Exercise requirements:
Given the entries that follow, write out exactly the lines starting at the one containing "theorem test_decode_inqRecv : dec" and ending at the one containing "dec 0xC000000001 = .ok", both ends included, and only those.

Data for the task:
* * * * * * *

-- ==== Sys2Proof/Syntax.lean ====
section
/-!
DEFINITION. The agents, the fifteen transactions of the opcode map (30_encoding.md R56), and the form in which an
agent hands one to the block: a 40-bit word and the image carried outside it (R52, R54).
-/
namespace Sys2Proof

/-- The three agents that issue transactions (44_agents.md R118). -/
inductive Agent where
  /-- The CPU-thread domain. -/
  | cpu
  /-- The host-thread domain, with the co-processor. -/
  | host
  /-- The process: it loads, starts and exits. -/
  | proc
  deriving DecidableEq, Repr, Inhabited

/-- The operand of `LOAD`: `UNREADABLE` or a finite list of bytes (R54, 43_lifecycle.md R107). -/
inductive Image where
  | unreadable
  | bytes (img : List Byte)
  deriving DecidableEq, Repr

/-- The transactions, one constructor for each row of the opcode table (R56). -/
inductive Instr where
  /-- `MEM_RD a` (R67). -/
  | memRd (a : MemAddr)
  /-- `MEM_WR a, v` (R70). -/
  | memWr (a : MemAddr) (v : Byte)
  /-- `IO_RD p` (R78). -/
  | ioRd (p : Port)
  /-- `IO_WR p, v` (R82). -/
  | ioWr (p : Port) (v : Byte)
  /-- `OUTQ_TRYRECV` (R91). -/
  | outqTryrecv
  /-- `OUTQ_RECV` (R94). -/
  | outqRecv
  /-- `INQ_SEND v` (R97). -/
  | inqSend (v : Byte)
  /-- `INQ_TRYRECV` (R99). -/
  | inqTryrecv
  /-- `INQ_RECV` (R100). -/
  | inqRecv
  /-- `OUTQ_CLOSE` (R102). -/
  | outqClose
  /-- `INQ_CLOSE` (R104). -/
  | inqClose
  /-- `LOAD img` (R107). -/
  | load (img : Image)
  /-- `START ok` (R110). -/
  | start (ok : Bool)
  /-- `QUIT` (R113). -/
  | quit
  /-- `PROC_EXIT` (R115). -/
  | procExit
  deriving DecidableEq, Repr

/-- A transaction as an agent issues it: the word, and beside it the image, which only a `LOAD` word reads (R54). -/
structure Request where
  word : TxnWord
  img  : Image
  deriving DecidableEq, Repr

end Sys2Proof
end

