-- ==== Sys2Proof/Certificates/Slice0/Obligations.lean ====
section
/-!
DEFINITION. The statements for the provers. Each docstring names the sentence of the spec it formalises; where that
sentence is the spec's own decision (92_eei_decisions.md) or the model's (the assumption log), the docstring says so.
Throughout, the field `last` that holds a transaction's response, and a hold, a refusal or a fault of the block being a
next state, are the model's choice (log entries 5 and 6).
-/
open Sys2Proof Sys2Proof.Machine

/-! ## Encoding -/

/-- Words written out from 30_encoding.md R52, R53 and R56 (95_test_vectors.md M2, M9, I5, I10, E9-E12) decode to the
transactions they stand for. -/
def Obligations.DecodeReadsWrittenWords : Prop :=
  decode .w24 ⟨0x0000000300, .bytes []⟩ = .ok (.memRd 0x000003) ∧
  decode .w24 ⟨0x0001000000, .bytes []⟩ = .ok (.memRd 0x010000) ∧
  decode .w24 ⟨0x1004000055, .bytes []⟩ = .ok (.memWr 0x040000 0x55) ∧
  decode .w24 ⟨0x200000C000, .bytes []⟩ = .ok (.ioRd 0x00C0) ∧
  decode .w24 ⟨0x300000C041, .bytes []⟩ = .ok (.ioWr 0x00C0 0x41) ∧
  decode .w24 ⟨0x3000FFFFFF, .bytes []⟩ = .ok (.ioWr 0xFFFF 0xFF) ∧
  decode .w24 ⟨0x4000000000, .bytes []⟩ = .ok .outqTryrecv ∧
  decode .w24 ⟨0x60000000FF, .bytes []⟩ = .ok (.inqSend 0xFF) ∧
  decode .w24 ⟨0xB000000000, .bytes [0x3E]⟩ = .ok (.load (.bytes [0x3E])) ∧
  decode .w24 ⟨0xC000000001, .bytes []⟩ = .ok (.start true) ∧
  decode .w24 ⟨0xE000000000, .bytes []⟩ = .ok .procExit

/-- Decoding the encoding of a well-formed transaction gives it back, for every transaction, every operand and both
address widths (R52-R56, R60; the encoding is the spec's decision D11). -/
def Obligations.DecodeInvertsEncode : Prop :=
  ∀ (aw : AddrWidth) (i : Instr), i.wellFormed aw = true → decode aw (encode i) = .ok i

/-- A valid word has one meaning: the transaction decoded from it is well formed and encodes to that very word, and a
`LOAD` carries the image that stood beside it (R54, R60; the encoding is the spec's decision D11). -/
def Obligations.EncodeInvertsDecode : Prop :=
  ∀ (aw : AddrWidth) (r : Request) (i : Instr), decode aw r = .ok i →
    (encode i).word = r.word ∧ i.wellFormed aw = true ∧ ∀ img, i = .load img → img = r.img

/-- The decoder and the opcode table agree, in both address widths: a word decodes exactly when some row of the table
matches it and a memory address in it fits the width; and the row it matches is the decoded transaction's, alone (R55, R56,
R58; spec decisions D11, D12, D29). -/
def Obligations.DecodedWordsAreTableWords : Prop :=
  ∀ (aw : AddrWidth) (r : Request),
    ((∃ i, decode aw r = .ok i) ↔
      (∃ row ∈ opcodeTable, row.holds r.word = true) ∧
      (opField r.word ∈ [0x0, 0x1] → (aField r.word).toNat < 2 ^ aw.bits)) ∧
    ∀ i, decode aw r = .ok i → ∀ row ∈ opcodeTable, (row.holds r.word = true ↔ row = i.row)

* * * * * * *

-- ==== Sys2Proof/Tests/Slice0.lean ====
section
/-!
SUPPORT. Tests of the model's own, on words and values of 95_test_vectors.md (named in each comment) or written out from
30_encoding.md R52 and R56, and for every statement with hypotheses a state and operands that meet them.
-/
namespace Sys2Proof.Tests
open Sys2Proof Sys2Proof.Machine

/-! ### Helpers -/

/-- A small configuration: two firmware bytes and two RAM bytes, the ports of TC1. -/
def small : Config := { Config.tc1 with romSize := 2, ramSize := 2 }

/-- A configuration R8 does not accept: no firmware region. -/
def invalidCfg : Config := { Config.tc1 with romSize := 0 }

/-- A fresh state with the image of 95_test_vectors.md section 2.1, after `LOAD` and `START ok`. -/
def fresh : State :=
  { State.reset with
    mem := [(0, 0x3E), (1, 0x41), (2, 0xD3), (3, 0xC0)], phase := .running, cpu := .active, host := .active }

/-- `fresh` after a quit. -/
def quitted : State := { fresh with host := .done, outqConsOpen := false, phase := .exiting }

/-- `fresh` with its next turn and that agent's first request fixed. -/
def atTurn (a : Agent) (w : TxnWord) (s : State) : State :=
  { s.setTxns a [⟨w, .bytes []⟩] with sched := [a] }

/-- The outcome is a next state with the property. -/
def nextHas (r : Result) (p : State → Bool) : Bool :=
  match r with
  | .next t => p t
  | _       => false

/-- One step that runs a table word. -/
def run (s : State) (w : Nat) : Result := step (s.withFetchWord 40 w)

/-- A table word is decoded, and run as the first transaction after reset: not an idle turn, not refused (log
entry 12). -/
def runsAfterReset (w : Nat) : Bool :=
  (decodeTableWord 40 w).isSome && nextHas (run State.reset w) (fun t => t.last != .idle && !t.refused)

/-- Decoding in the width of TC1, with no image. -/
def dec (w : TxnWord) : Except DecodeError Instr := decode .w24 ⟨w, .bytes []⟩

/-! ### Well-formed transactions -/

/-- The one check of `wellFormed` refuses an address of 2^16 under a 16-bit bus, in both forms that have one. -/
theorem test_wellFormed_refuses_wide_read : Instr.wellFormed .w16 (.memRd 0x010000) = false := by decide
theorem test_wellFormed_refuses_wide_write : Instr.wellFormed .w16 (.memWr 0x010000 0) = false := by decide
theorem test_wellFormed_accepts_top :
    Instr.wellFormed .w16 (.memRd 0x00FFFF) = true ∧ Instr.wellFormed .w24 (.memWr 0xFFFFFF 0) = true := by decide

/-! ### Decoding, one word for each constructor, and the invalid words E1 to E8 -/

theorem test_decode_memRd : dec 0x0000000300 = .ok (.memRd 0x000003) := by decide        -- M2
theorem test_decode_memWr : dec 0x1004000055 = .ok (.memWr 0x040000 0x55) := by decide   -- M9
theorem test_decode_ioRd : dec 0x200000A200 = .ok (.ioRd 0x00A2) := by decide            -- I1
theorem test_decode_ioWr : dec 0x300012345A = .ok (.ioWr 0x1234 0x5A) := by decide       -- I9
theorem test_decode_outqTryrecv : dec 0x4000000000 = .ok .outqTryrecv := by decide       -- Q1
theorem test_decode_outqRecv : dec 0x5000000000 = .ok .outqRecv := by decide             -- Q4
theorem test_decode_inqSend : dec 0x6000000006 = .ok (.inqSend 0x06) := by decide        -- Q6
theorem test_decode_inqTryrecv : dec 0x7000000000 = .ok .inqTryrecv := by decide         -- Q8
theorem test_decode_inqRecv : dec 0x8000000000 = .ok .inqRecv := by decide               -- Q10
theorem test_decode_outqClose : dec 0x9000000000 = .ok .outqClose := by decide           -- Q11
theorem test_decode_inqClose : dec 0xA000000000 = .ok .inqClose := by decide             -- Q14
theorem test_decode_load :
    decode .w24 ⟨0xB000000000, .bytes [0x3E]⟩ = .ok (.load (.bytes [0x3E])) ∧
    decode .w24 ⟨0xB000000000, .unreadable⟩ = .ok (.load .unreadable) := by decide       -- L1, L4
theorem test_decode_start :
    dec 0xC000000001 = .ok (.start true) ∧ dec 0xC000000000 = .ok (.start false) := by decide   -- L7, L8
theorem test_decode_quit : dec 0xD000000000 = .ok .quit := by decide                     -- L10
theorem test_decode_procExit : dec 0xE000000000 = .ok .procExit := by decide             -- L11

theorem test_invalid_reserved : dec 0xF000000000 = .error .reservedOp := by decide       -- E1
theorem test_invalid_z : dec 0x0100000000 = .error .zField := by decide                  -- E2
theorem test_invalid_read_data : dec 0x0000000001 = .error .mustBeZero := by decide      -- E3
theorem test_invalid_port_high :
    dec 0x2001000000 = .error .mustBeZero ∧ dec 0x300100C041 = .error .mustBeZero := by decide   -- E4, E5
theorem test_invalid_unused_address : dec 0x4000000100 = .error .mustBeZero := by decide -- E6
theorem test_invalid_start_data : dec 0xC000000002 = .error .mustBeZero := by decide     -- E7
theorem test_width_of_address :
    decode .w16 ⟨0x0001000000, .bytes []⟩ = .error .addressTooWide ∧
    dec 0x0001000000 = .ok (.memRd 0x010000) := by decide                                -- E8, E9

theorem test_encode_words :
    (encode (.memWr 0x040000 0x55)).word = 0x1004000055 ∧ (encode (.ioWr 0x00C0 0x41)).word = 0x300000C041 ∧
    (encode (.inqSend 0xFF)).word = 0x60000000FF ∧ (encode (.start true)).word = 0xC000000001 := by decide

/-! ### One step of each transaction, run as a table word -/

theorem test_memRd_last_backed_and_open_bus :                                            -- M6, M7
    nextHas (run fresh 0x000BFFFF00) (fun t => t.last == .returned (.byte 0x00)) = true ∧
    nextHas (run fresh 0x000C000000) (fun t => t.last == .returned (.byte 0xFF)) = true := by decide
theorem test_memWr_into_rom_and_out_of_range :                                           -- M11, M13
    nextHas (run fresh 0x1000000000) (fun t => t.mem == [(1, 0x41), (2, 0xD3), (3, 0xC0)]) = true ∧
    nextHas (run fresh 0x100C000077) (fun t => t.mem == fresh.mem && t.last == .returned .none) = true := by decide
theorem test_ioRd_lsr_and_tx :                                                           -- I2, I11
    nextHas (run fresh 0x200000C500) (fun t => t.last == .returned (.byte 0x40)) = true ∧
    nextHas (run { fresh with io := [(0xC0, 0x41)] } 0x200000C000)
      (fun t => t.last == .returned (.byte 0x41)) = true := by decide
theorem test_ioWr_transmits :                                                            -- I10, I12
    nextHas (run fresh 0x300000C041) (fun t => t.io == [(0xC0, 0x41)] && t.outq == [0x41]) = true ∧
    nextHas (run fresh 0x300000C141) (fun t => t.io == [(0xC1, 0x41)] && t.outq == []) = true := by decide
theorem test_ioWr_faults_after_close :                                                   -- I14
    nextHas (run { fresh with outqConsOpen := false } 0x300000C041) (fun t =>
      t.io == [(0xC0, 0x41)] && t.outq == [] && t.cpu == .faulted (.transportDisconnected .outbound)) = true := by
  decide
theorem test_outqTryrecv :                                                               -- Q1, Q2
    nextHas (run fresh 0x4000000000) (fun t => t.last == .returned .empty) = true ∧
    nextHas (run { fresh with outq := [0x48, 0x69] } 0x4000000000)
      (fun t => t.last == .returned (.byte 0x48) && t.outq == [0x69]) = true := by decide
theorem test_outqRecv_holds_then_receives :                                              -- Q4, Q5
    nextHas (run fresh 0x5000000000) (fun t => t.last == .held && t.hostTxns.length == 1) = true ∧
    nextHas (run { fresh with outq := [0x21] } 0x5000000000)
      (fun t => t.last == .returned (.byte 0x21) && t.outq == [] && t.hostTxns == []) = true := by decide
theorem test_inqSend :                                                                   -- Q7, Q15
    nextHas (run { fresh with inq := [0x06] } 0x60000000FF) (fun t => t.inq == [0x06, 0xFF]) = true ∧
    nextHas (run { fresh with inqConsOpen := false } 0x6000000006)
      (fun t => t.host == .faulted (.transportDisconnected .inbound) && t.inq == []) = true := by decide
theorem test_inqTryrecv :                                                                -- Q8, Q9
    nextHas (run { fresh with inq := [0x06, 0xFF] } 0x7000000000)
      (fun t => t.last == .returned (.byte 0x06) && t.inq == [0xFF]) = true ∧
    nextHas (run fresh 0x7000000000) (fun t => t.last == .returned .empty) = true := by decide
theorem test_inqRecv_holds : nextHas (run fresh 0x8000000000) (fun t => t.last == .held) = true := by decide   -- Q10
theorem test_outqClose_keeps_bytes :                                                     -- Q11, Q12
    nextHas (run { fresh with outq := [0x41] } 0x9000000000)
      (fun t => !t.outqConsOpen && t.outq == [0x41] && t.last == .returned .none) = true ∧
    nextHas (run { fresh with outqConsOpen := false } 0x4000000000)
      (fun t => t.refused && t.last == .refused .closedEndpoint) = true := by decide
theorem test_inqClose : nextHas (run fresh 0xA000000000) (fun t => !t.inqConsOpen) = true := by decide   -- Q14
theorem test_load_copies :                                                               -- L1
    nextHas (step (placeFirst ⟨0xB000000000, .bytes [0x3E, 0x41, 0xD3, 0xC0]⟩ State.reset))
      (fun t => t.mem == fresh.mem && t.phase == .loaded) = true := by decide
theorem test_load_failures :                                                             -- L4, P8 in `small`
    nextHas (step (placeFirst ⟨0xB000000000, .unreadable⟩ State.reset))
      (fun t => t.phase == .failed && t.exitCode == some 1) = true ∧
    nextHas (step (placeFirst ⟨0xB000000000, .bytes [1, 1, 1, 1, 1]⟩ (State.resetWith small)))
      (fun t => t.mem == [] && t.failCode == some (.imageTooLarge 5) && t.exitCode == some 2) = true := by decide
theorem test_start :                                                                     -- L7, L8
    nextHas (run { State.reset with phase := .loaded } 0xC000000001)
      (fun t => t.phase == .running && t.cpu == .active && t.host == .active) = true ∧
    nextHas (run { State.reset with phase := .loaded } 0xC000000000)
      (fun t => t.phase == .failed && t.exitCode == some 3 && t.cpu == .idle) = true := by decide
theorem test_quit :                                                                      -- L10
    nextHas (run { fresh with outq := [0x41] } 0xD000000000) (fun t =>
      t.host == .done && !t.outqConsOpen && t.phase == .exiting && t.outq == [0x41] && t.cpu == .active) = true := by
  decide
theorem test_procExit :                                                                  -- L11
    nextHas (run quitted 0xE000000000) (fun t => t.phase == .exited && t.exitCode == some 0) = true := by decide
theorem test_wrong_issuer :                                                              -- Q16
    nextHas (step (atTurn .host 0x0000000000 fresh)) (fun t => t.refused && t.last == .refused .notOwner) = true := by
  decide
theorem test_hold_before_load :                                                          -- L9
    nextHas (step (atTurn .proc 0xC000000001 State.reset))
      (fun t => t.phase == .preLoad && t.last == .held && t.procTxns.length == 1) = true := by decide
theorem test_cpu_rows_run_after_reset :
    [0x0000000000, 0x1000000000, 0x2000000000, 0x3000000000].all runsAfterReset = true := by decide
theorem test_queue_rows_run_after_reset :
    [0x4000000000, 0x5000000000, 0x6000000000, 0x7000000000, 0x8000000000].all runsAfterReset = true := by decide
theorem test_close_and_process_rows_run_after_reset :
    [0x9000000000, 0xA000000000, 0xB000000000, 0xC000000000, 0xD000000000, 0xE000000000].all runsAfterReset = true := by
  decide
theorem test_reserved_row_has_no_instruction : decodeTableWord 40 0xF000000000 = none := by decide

* * * * * * *

Exercise solution:
theorem test_decode_inqRecv : dec 0x8000000000 = .ok .inqRecv := by decide               -- Q10
theorem test_decode_outqClose : dec 0x9000000000 = .ok .outqClose := by decide           -- Q11
theorem test_decode_inqClose : dec 0xA000000000 = .ok .inqClose := by decide             -- Q14
theorem test_decode_load :
    decode .w24 ⟨0xB000000000, .bytes [0x3E]⟩ = .ok (.load (.bytes [0x3E])) ∧
    decode .w24 ⟨0xB000000000, .unreadable⟩ = .ok (.load .unreadable) := by decide       -- L1, L4
theorem test_decode_start :
    dec 0xC000000001 = .ok (.start true) ∧ dec 0xC000000000 = .ok (.start false) := by decide   -- L7, L8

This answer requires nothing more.